Yes, I like that. The Arduino libraries are a bad example, probably, but I can also see how that happens - the more platforms you have to support, the more effort it also becomes to maintain such a HAL layer that does a good job among all platforms. And I guess then they also chose at some point the "good enough" principle... after all, its all opportunity costs and money and effort.

Also, the arduino libraries were written with the intent of being totally noob friendly, not being a high-performance environment for professional code. And they use C++ in a way that has to do a large amount of redundant work at runtime, even though you could write the same code in a way that all the abstractions collapse at compile time and the runtime code is almost optimal (but this is deep wizardry in C++.)

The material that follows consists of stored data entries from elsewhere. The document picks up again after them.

-- ==== Sys2Proof/Machine/Sched.lean ====
section
/-!
DEFINITION. The node dispatcher (spec 16 R298 to R302, R304; 10 R189; 17 R314): node records, readiness, placements in physical
groups, starting tasks, and the return of suspended ones.
-/

namespace Sys2Proof.Machine

/-! ## Generic memory as the device reads and writes it -/

/-- A unit for the device's own accesses on behalf of a partition (log 33). -/
def schedUnit (s : State) (f : FuncId) : XUnit := .vector ((coresOf (s.part f)).headD 0)
/-- Who the device acts for in a launch's records. -/
def Launch.req (l : Launch) : XReq := ⟨l.part, l.asn, .kernel, 0⟩

/-- Reads n generic bytes, piece by piece: bytes, or the failure with its address. -/
def devRead (s : State) (u : XUnit) (rq : XReq) : Nat → Word → Nat → State × Except (XFail × Word) (List Byte)
  | 0, _, _ => (s, .ok [])
  | fuel + 1, va, n =>
    if n = 0 then (s, .ok [])
    else if !canonical va then (s, .error (.access, va))
    else
      let m := min n (4096 - va.toNat % 4096)
      match translate s u rq .load va true with
      | (s, .error f) => (s, .error (f, va))
      | (s, .ok (t, _)) =>
        match t with
        | .window _ _ => (s, .error (.access, va))
        | t =>
          match devRead s u rq fuel (va + BitVec.ofNat 64 m) (n - m) with
          | (s, .error e) => (s, .error e)
          | (s, .ok r) => (s, .ok ((tgtRead s t m).1 ++ r))
/-- The same with enough fuel. -/
def devBytes (s : State) (u : XUnit) (rq : XReq) (va : Word) (n : Nat) : State × Except (XFail × Word) (List Byte) :=
  devRead s u rq (n / 4096 + 2) va n
/-- Adds a write of the device to those that an absent host page holds up, and asks for the page (R332). -/
def State.owe (s : State) (a : OwedAdd) (page : Nat) : State :=
  let s := requestPage s a.part page
  { s with disp := { s.disp with owed := s.disp.owed ++ [a] } }
/-- Makes one owed write: it waits on while its page is absent, and is dropped when the page is refused or no longer translates
(R305, R332; log 45). -/
def payOne (s : State) (a : OwedAdd) : State :=
  let rq : XReq := ⟨a.part, a.asn, a.priv, 0⟩
  let u := schedUnit s a.part
  let later (s : State) (p : Nat) : State := if (s.part a.part).refusing = some p then s else s.owe a p
  match a.put with
  | none =>
    match counterAdd s u rq a.addr 1 with
    | (s, none) => s.noteCounterWake a.crit
    | (s, some (.absent p)) => later s p
    | (s, some _) => s
  | some bs =>
    match translate s u rq .store a.addr true with
    | (s, .ok (t, _)) => tgtWrite s t bs
    | (s, .error (.absent p)) => later s p
    | (s, .error _) => s
/-- Makes the owed writes of a function, oldest first. -/
def payOwed (s : State) (f : FuncId) : State :=
  let l := s.disp.owed
  (l.filter (fun a => a.part == f)).foldl payOne { s with disp := { s.disp with owed := l.filter (fun a => a.part != f) } }
/-- Writes generic bytes within a granule; a write whose translation fails is dropped (R305), one on an absent host page is owed. -/
def devStore (s : State) (u : XUnit) (rq : XReq) (va : Word) (bs : List Byte) : State :=
  if !canonical va then s
  else match translate s u rq .store va true with
    | (s, .ok (t, _)) => tgtWrite s t bs
    | (s, .error (.absent p)) => s.owe ⟨rq.part, rq.asn, rq.priv, va, false, some bs⟩ p
    | (s, .error _) => s

/-! ## Node records (R298) -/

/-- A node record as read. -/
structure NodeRow where
  pc : Word
  pending : Nat
  cls : Nat
  req : Nat
  lv : Nat
  nop : Nat
  ordinal : Nat
  nsucc : Nat
  zero : Nat
  succ : Word
  prologue : Word
  ops : Word
  arg : Word
  slots : Nat
deriving DecidableEq, Repr

/-- A record from its 64 bytes. -/
def NodeRow.ofBytes (b : List Byte) : NodeRow where
  pc := BitVec.ofNat 64 (fieldAt b 0 8)
  pending := fieldAt b 8 4
  cls := fieldAt b 12 1
  req := fieldAt b 13 1
  lv := fieldAt b 14 1
  nop := fieldAt b 15 1
  ordinal := fieldAt b 16 4
  nsucc := fieldAt b 20 2
  zero := fieldAt b 22 2
  succ := BitVec.ofNat 64 (fieldAt b 24 8)
  prologue := BitVec.ofNat 64 (fieldAt b 32 8)
  ops := BitVec.ofNat 64 (fieldAt b 40 8)
  arg := BitVec.ofNat 64 (fieldAt b 48 8)
  slots := fieldAt b 60 4
/-- The record breaks R298. -/
def NodeRow.bad (r : NodeRow) (nlev : Nat) : Bool :=
  decide (r.cls ≥ 64) || decide (r.req ≥ 4) || decide (r.lv ≥ nlev) || decide (r.nop > 8) || r.zero != 0 || decide (r.slots ≥ 65536)
/-- Priority, 7 highest. -/
def NodeRow.prio (r : NodeRow) : Nat := bitsOf r.cls 0 3
/-- µJ per interval of an energy class (R302). -/
def classCost (c : Nat) : Nat :=
  match c with | 0 => 4 | 1 => 8 | 2 => 16 | 3 => 24 | 4 => 32 | 5 => 40 | 6 => 52 | _ => 64
/-- Cost of one task of a node with a class byte. -/
def clsCost (cls : Nat) : Nat := classCost (bitsOf cls 3 3)

/-- Reads a node record of a launch; an absent host page is asked for (R332). -/
def readNode (s : State) (l : Launch) (addr : Word) : State × Except (XFail × Word) NodeRow :=
  match devBytes s (schedUnit s l.part) l.req addr 64 with
  | (s, .error (.absent p, va)) => (requestPage s l.part p, .error (.absent p, va))
  | (s, .error e) => (s, .error e)
  | (s, .ok b) => (s, .ok (NodeRow.ofBytes b))

/-- The code of a node state (R298). -/
def NodeStat.code : NodeStat → Nat
  | .waiting => 0 | .ready => 1 | .dispatched => 2 | .done => 3 | .halted => 4 | .faulted => 5
/-- A launch by number. -/
def State.launchNum (s : State) (n : BitVec 16) : Option Launch := s.disp.launches.find? (fun l => l.num == n)
/-- Changes node i of a launch. -/
def modNode (s : State) (l : Launch) (i : Nat) (g : NodeRec → NodeRec) : State :=
  s.modLaunch l.part l.num (fun l => match l.nodes[i]? with | some n => { l with nodes := l.nodes.set i (g n) } | none => l)
/-- Sets a node's state, in the device and in its record (R298, R305). -/
def setNode (s : State) (l : Launch) (i : Nat) (st : NodeStat) : State :=
  let s := modNode s l i (fun n => { n with stat := st })
  match l.nodes[i]? with
  | some n => devStore s (schedUnit s l.part) l.req (n.addr + 56) (leBytes 4 st.code)
  | none => s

I'm actually really interested in where the new Rust language is going, because it's designed as a C/C++ replacement with rock-solid and straightforward type/memory safety that all magically collapses to nothing during compilation (you put all the error checks in the source code, and the compiler proves which ones are unnecessary for *each* call and drops them!) - unfortunately the embedded system support is still under heavy development.

Quote
Especially for a hobby project :-) 

But this is a product! You're already putting in the effort to make it a quality piece of kit, so don't think of it as "just a hobby project".

Quote
I believe I could also add an implementation of "TO_CPC(var)" and "FROM_CPC(var)" for other MCUs, but I will have to write these macros.

Macros are a *really crappy* replacement for true functions, and I'd *strongly* suggest changing them over, even if you do nothing else. You can still get inlining if you absolutely must, but it's almost always unnecessary, even on an AVR.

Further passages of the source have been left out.